Fascinating stuff, TMFD.

It appears that Dover's "games" might have been a reincarnation of the traditional Whitsun games in the area, a tradition which had long roots in England and parallels in much of Christian Europe. During the Reformation these games came under severe scrutiny and became a casus belli in many districts, mainly because they were identified with the "old" church, but since they also retained a very real community function (they were also hugely important fairs) were also extremely difficult to stop.

What makes Dover's version interesting is his decision to promote their "Olympic" stature. This fits in with what was happening elsewhere. The religious identity behind the Whitsun games, a very Catholic one, was being replaced with other justifications more politically palatable, and in most cases they became secondary diversions to the fair itself, the economic justification being actively promoted in their stead. However what still caused ructions was the public's adherence to the celebration of The Green Man as part of these rites and as England moved closer to puritanical worship this devotion to a superstitious character was increasingly viewed in a very bad light.

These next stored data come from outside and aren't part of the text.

-- ==== Sys2Proof/Certificates/Slice0/Obligations.lean ====
section
/-! DEFINITION. The statements for the provers. A statement of several parts names them: each part is a proposition of its own,
under Sys2Proof.Claims, and the obligation is their conjunction. -/

open Sys2Proof Sys2Proof.Machine

/-- R19: a write of latency `l` stays in flight for `l - 1` ends of issue cycles and is made at the next. -/
def Obligations.ExposedWriteLandsAfterItsLatency : Prop :=
  ∀ (c : Core) (l n : Nat) (w : Write), c.pend = [] → 1 ≤ n → n ≤ l →
    (c.post l w).endCycles n = if n < l then c.post (l - n) w else c.apply w

/-- R12: register zero of each kind, and the write of every other register. -/
def Sys2Proof.Claims.RegisterZeroReadsConstant : Prop :=
  ∀ c : Core,
    c.getS 0#6 = 0#64 ∧ c.getP 0#5 = true ∧ c.getM 0#3 = BitVec.allOnes 128 ∧
    (∀ x, c.apply (.s 0#6 x) = c) ∧ (∀ b, c.apply (.p 0#5 b) = c) ∧ (∀ m x, c.apply (.m 0#3 m x) = c) ∧
    (∀ r q x, r ≠ 0#6 → (c.apply (.s r x)).getS q = if q = r then x else c.getS q) ∧
    (∀ r q b, r ≠ 0#5 → r.toNat < 24 → (c.apply (.p r b)).getP q = if q = r then b else c.getP q) ∧
    (∀ r q m x, r ≠ 0#3 → (c.apply (.m r m x)).getM q = if q = r then c.getM r &&& ~~~m ||| x &&& m else c.getM q) ∧
    (∀ r q m x, (c.apply (.v r m x)).getV q = if q = r then c.getV r &&& ~~~m ||| x &&& m else c.getV q)

/-- R22, R19: of two writes that are due at the same end of an issue cycle, the later issued is kept; EXPOSED_WRITEBACK makes the writes
of a core that does not execute, and leaves those of one that does to the bundles it issues (the model's, log entry 93). -/
def Sys2Proof.Claims.LaterIssuedWriteIsKept : Prop :=
  (∀ (c : Core) (r : BitVec 6) (x y : Word) (l m : Nat), r ≠ 0#6 → c.pend = [] → 1 ≤ m → m ≤ l →
    ((((c.post l (.s r x)).endCycles (l - m)).post m (.s r y)).endCycles m).getS r = y) ∧
  (∀ (c : Nat) (s : State), (s.executes c = false → exec (.exposedWriteback c) s = .next (s.setCore c (s.core c).endCycle)) ∧
    (s.executes c = true → exec (.exposedWriteback c) s = .next s))

/-- The register files: what a write leaves in them (R12) and which of two writes is kept (R22). EXPOSED_WRITEBACK is the model's (log entry 93). -/
def Obligations.RegistersReadWhatWasWritten : Prop :=
  Claims.RegisterZeroReadsConstant ∧ Claims.LaterIssuedWriteIsKept

/-- Table 4-1 (R91): every two-source integer operation writes its function of the sources after its latency. -/
def Sys2Proof.Claims.IntegerAluResults : Prop :=
  ∀ r ∈ aluRules, ∀ (o : S3) (s : State), Clear o.gw (srcReg o.a ++ srcReg o.b ++ dstReg o.w o.d) s →
    exec (r.1 o) s = .next ((s.noteLatches [o.a, o.b]).putS o.w o.d r.2.1 (r.2.2 (s.me.src o.a) (s.me.src o.b)))

/-- ALU3 of Table 4-1. -/
def Sys2Proof.Claims.OneSourceAluResults : Prop :=
  ∀ r ∈ alu1Rules, ∀ (o : S3) (s : State), Clear o.gw (srcReg o.a ++ dstReg o.w o.d) s →
    exec (r.1 o) s = .next ((s.noteLatches [o.a]).putS o.w o.d 1 (r.2 (s.me.src o.a)))

/-- R93, R94: immediates. -/
def Sys2Proof.Claims.ImmediateAluResults : Prop :=
  ∀ r ∈ aluIRules, ∀ (o : SI) (s : State), Clear (o.ext.map Prod.snd) (srcReg o.a ++ dstReg o.w o.d) s →
    exec (r.1 o) s = .next ((s.noteLatches [o.a]).putS o.w o.d 1 (r.2 o (s.me.src o.a)))

/-- R95: MOVI and MOVH. -/
def Sys2Proof.Claims.ConstantMoves : Prop :=
  (∀ (o : MovI) (s : State), Clear (some o.g) (dstReg o.w o.d) s →
    exec (.movi o) s = .next (s.putS o.w o.d 1 (BitVec.ofInt 64 o.imm.toInt))) ∧
  (∀ (o : MovH) (s : State), Clear none [.s o.d] s →
    exec (.movh o) s = .next (s.putS o.w o.d 1 (BitVec.ofNat 64 (o.imm.toNat * 2 ^ 32 + (s.me.getS o.d).toNat % 2 ^ 32))))

/-- The integer operations of Table 4-1 and their immediate forms (R91, R93 to R95). -/
def Obligations.IntegerArithmeticResults : Prop :=
  Claims.IntegerAluResults ∧ Claims.OneSourceAluResults ∧ Claims.ImmediateAluResults ∧ Claims.ConstantMoves

/-- R92: division. -/
def Obligations.DivisionTruncatesTowardZero : Prop :=
  ∀ r ∈ divRules, ∀ (o : S3) (s : State), Clear o.gw (srcReg o.a ++ srcReg o.b ++ dstReg o.w o.d) s →
    exec (r.1 o) s = .next ((s.noteLatches [o.a, o.b]).putS o.w o.d 12 (r.2 (s.me.src o.a) (s.me.src o.b)))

In the 16th century there was a tendency to explain The Green Man as an extension of Dionysian worship in classical times, an explanation that lent it some dubious classical pedigree but would not in itself have saved it from later puritanical objection (they disliked all such superstition, regardless of source). I wonder if Dover's "solution" was simply to take the Greek connection and run with it, as it were? By promoting the local games as representative of Olympic ideals rather than having any devotional ingredient connected with any individual Greek deity I wonder was he actually pulling off quite an impressive publicity coup and attempting to forestall their demise through that tactic? He most definitely raised their profile in the general area through the tactic and ultimately ensured that a version of the Whitsun games survived long after his intervention.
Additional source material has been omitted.